[Opening Records provided section]
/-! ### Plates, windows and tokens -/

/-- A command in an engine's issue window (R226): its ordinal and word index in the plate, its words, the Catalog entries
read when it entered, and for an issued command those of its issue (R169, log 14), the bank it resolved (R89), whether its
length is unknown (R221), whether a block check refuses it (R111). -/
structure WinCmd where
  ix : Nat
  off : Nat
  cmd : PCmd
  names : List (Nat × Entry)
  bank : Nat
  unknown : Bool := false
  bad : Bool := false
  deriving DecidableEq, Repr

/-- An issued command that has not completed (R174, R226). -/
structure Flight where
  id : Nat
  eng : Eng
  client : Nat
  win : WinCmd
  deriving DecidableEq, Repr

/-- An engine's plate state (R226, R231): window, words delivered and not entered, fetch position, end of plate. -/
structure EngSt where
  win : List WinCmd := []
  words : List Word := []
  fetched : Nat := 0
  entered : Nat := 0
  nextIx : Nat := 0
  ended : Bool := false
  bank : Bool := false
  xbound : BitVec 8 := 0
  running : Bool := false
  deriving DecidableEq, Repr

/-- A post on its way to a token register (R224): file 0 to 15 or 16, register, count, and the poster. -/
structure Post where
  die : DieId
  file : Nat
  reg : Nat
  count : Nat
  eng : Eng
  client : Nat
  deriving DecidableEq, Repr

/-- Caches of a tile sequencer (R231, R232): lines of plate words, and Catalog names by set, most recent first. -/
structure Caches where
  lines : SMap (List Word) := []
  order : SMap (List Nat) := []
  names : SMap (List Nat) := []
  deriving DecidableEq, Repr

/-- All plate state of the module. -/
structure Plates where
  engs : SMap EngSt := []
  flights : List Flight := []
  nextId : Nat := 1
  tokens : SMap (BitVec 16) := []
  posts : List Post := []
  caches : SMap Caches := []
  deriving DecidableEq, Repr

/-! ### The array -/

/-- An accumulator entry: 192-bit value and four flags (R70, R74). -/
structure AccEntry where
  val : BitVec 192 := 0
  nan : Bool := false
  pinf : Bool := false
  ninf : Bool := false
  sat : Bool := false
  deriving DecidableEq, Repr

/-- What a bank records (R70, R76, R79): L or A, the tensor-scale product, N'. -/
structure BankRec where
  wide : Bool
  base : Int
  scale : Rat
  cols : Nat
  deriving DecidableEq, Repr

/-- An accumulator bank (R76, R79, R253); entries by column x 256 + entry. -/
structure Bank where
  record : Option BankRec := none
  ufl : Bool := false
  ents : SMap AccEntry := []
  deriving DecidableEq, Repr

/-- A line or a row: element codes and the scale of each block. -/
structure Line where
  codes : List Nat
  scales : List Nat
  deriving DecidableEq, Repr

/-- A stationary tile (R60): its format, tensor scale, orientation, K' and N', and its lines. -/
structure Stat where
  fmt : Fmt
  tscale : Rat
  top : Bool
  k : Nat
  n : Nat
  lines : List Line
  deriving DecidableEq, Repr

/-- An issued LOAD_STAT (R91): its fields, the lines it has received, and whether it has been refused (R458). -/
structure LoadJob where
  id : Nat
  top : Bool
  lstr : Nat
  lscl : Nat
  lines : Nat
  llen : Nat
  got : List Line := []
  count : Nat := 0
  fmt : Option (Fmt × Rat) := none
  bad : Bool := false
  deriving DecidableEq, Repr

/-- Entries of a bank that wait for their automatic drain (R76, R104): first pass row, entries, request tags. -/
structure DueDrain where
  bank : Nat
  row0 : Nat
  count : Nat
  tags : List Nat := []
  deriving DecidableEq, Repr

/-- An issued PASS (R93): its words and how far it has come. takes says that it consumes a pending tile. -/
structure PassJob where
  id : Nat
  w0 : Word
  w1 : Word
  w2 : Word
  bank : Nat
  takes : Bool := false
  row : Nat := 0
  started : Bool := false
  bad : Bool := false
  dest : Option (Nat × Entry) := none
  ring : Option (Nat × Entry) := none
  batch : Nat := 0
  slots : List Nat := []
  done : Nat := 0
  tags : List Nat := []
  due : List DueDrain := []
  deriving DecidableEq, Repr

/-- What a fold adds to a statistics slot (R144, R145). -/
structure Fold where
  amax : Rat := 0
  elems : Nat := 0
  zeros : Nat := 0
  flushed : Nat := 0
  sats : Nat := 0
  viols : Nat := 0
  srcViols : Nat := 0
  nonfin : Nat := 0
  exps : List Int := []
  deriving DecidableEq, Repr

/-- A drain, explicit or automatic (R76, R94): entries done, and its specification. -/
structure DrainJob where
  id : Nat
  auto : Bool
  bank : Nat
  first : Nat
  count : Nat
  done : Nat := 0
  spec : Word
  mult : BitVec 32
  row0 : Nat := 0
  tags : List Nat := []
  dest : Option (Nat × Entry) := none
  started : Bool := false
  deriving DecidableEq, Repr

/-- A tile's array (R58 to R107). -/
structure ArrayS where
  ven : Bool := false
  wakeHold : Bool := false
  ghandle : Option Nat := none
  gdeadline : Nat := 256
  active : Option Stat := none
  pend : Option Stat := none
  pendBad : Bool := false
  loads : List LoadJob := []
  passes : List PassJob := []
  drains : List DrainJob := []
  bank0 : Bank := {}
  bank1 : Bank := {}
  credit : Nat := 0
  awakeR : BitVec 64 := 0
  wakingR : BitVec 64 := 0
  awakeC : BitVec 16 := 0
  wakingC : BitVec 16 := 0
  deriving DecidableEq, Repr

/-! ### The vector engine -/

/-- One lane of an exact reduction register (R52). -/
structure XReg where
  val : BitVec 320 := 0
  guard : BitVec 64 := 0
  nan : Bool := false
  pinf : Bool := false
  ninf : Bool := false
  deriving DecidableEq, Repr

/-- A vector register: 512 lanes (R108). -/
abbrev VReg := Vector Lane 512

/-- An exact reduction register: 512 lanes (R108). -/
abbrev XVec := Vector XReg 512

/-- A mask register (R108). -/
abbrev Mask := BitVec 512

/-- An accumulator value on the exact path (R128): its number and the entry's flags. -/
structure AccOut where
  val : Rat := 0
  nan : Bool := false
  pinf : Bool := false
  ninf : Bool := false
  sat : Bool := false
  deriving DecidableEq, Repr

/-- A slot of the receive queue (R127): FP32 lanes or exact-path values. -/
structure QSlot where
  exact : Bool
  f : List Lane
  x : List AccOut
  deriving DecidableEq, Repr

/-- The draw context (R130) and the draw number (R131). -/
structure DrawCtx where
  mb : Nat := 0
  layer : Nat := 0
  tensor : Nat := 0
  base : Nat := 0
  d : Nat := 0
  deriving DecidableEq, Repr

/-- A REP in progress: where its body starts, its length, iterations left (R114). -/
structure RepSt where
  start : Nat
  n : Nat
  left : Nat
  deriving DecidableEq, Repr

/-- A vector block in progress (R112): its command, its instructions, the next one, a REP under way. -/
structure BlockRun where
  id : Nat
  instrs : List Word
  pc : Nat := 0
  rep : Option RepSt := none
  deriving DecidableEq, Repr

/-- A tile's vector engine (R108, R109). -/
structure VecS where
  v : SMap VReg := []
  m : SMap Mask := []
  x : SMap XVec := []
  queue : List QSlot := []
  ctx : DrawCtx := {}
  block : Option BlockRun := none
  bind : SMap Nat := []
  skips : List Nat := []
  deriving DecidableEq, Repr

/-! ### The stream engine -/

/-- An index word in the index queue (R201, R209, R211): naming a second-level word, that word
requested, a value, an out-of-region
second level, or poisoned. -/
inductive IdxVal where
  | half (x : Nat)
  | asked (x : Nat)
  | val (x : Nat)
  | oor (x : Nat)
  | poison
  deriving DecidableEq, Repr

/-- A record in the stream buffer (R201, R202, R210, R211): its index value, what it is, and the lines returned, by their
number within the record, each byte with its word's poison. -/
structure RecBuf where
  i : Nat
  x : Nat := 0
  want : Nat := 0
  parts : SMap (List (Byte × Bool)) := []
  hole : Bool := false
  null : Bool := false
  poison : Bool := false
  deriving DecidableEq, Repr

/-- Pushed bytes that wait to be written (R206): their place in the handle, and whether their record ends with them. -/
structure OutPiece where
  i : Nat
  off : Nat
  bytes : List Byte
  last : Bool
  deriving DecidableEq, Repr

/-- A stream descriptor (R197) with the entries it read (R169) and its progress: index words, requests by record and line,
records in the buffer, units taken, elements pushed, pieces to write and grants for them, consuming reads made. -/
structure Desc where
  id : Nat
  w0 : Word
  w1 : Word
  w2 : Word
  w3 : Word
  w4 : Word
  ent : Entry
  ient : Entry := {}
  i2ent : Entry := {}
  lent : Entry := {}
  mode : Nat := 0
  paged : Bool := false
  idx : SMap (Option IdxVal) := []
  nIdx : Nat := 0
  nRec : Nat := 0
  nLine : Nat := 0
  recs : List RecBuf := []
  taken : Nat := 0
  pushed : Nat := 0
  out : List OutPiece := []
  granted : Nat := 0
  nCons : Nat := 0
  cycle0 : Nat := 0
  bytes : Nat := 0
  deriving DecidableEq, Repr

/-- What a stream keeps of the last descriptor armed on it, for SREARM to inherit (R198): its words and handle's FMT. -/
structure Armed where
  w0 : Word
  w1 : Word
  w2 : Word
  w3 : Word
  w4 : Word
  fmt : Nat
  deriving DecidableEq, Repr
[Closing Records provided section]
[Opening Records provided section]
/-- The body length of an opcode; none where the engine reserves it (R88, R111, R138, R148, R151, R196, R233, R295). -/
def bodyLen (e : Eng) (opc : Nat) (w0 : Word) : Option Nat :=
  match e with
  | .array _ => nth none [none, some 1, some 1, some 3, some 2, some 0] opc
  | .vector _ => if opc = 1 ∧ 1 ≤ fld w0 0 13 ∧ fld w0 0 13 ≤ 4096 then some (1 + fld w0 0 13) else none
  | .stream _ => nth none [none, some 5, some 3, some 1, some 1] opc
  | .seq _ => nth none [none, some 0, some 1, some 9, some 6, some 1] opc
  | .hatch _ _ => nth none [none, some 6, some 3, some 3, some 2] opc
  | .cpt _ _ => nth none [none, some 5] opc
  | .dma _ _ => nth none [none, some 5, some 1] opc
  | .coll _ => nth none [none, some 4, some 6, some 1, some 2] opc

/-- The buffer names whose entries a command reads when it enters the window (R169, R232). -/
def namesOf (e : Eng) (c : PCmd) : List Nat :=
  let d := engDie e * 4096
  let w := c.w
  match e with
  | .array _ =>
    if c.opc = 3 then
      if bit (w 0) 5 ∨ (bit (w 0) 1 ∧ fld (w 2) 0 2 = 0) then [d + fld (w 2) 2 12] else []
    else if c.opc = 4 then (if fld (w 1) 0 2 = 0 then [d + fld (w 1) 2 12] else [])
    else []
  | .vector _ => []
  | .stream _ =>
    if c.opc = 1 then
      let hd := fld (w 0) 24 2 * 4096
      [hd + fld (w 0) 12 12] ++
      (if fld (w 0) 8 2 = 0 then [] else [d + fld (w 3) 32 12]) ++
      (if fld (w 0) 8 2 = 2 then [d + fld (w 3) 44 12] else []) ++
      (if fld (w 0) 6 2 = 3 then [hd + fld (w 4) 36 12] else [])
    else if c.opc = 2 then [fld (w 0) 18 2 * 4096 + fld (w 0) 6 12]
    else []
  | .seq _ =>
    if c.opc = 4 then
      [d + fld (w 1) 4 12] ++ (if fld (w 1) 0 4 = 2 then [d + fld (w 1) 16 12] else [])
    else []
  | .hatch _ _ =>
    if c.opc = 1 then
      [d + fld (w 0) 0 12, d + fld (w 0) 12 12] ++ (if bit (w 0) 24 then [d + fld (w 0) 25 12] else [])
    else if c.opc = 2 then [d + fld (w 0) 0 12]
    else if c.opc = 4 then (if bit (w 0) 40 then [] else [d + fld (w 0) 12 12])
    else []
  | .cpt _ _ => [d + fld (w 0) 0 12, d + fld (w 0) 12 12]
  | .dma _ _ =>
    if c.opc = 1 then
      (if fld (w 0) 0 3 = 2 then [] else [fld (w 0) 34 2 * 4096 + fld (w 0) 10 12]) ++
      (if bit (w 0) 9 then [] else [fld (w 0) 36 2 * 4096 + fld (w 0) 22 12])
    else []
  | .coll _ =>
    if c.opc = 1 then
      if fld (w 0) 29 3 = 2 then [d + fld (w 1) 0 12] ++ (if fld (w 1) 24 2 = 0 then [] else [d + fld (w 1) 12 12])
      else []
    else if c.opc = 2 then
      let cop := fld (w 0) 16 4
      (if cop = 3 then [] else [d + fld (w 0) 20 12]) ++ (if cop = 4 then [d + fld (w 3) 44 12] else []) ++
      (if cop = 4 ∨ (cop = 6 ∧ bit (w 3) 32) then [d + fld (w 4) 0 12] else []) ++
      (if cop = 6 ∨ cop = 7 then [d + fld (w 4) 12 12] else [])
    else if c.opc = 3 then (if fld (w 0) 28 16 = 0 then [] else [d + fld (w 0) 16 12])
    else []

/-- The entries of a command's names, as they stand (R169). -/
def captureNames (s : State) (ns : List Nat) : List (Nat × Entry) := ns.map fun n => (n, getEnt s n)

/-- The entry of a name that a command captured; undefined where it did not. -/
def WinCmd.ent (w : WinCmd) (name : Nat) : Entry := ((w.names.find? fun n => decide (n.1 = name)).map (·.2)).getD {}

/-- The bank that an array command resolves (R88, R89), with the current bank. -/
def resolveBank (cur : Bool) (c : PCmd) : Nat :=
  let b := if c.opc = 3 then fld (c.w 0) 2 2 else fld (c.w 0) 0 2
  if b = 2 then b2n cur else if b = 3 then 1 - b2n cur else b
[Closing Records provided section]
Given the records above, restate word for word only the lines starting at the one with "due : List DueDrain := []" and ending at the one with "val : Rat := 0".

  due : List DueDrain := []
  deriving DecidableEq, Repr

/-- What a fold adds to a statistics slot (R144, R145). -/
structure Fold where
  amax : Rat := 0
  elems : Nat := 0
  zeros : Nat := 0
  flushed : Nat := 0
  sats : Nat := 0
  viols : Nat := 0
  srcViols : Nat := 0
  nonfin : Nat := 0
  exps : List Int := []
  deriving DecidableEq, Repr

/-- A drain, explicit or automatic (R76, R94): entries done, and its specification. -/
structure DrainJob where
  id : Nat
  auto : Bool
  bank : Nat
  first : Nat
  count : Nat
  done : Nat := 0
  spec : Word
  mult : BitVec 32
  row0 : Nat := 0
  tags : List Nat := []
  dest : Option (Nat × Entry) := none
  started : Bool := false
  deriving DecidableEq, Repr

/-- A tile's array (R58 to R107). -/
structure ArrayS where
  ven : Bool := false
  wakeHold : Bool := false
  ghandle : Option Nat := none
  gdeadline : Nat := 256
  active : Option Stat := none
  pend : Option Stat := none
  pendBad : Bool := false
  loads : List LoadJob := []
  passes : List PassJob := []
  drains : List DrainJob := []
  bank0 : Bank := {}
  bank1 : Bank := {}
  credit : Nat := 0
  awakeR : BitVec 64 := 0
  wakingR : BitVec 64 := 0
  awakeC : BitVec 16 := 0
  wakingC : BitVec 16 := 0
  deriving DecidableEq, Repr

/-! ### The vector engine -/

/-- One lane of an exact reduction register (R52). -/
structure XReg where
  val : BitVec 320 := 0
  guard : BitVec 64 := 0
  nan : Bool := false
  pinf : Bool := false
  ninf : Bool := false
  deriving DecidableEq, Repr

/-- A vector register: 512 lanes (R108). -/
abbrev VReg := Vector Lane 512

/-- An exact reduction register: 512 lanes (R108). -/
abbrev XVec := Vector XReg 512

/-- A mask register (R108). -/
abbrev Mask := BitVec 512

/-- An accumulator value on the exact path (R128): its number and the entry's flags. -/
structure AccOut where
  val : Rat := 0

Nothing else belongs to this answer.